**Prompt:**
Using the data beneath this instruction, retype only the lines from the one that contains "unfold tryPop; grind" down to the one that contains "unfold execPipeEntryAvailable; grind", both included, exactly as they appear.

**Stored data entries:**

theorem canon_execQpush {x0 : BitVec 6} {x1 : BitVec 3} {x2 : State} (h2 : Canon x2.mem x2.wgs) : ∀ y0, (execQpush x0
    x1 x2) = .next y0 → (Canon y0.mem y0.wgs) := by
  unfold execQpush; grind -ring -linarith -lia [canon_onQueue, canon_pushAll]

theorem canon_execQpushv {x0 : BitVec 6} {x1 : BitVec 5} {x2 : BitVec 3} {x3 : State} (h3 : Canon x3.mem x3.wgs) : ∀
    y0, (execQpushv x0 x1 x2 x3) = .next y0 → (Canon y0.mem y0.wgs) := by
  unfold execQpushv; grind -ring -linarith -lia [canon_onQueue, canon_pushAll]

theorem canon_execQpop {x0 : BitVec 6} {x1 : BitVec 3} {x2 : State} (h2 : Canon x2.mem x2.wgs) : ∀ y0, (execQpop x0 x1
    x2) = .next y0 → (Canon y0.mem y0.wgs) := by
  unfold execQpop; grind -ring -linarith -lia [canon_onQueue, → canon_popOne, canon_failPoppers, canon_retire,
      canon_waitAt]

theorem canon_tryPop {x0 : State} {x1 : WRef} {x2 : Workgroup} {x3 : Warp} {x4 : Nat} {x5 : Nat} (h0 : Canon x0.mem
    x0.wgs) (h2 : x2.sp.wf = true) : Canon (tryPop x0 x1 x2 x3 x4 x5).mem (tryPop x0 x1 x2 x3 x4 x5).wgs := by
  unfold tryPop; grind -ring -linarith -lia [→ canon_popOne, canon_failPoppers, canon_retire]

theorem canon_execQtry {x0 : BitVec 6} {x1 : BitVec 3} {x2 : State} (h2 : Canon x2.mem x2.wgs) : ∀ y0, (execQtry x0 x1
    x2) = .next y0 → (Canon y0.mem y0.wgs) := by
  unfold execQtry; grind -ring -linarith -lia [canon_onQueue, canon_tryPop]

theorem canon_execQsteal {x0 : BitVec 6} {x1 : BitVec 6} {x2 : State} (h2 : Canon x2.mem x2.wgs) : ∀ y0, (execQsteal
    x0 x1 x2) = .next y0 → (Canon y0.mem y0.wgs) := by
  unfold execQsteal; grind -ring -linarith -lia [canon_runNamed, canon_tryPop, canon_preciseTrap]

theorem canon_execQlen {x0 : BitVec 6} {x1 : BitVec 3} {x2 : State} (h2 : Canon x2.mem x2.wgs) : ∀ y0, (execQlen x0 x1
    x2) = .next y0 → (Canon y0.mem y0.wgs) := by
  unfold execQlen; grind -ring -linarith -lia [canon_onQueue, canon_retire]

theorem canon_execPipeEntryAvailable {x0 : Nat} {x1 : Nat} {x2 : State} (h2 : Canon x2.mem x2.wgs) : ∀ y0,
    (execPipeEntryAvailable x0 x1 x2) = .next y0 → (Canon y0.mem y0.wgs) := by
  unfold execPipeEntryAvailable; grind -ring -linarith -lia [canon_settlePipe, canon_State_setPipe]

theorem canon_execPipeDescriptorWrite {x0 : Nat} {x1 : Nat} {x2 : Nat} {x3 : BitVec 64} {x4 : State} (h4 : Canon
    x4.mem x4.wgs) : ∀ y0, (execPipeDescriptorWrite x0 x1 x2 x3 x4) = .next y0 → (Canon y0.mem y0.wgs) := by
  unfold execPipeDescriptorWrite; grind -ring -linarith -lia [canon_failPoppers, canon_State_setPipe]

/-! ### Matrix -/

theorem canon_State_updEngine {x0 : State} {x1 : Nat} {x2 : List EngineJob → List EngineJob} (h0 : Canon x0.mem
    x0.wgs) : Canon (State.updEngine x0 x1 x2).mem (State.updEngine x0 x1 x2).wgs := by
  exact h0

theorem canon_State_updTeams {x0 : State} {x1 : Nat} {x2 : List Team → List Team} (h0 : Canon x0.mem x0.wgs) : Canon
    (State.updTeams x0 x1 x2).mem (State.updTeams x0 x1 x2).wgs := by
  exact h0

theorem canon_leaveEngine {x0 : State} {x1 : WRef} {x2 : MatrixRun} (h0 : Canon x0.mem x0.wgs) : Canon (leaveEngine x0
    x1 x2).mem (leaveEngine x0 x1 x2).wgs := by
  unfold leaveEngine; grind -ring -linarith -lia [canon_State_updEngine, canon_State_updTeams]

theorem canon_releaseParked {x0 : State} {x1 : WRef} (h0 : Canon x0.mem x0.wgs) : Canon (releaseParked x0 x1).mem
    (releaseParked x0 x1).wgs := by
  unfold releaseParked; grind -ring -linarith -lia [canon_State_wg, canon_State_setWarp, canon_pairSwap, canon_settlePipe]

**Solved problem:**
  unfold tryPop; grind -ring -linarith -lia [→ canon_popOne, canon_failPoppers, canon_retire]

theorem canon_execQtry {x0 : BitVec 6} {x1 : BitVec 3} {x2 : State} (h2 : Canon x2.mem x2.wgs) : ∀ y0, (execQtry x0 x1
    x2) = .next y0 → (Canon y0.mem y0.wgs) := by
  unfold execQtry; grind -ring -linarith -lia [canon_onQueue, canon_tryPop]

theorem canon_execQsteal {x0 : BitVec 6} {x1 : BitVec 6} {x2 : State} (h2 : Canon x2.mem x2.wgs) : ∀ y0, (execQsteal
    x0 x1 x2) = .next y0 → (Canon y0.mem y0.wgs) := by
  unfold execQsteal; grind -ring -linarith -lia [canon_runNamed, canon_tryPop, canon_preciseTrap]

theorem canon_execQlen {x0 : BitVec 6} {x1 : BitVec 3} {x2 : State} (h2 : Canon x2.mem x2.wgs) : ∀ y0, (execQlen x0 x1
    x2) = .next y0 → (Canon y0.mem y0.wgs) := by
  unfold execQlen; grind -ring -linarith -lia [canon_onQueue, canon_retire]

theorem canon_execPipeEntryAvailable {x0 : Nat} {x1 : Nat} {x2 : State} (h2 : Canon x2.mem x2.wgs) : ∀ y0,
    (execPipeEntryAvailable x0 x1 x2) = .next y0 → (Canon y0.mem y0.wgs) := by
  unfold execPipeEntryAvailable; grind -ring -linarith -lia [canon_settlePipe, canon_State_setPipe]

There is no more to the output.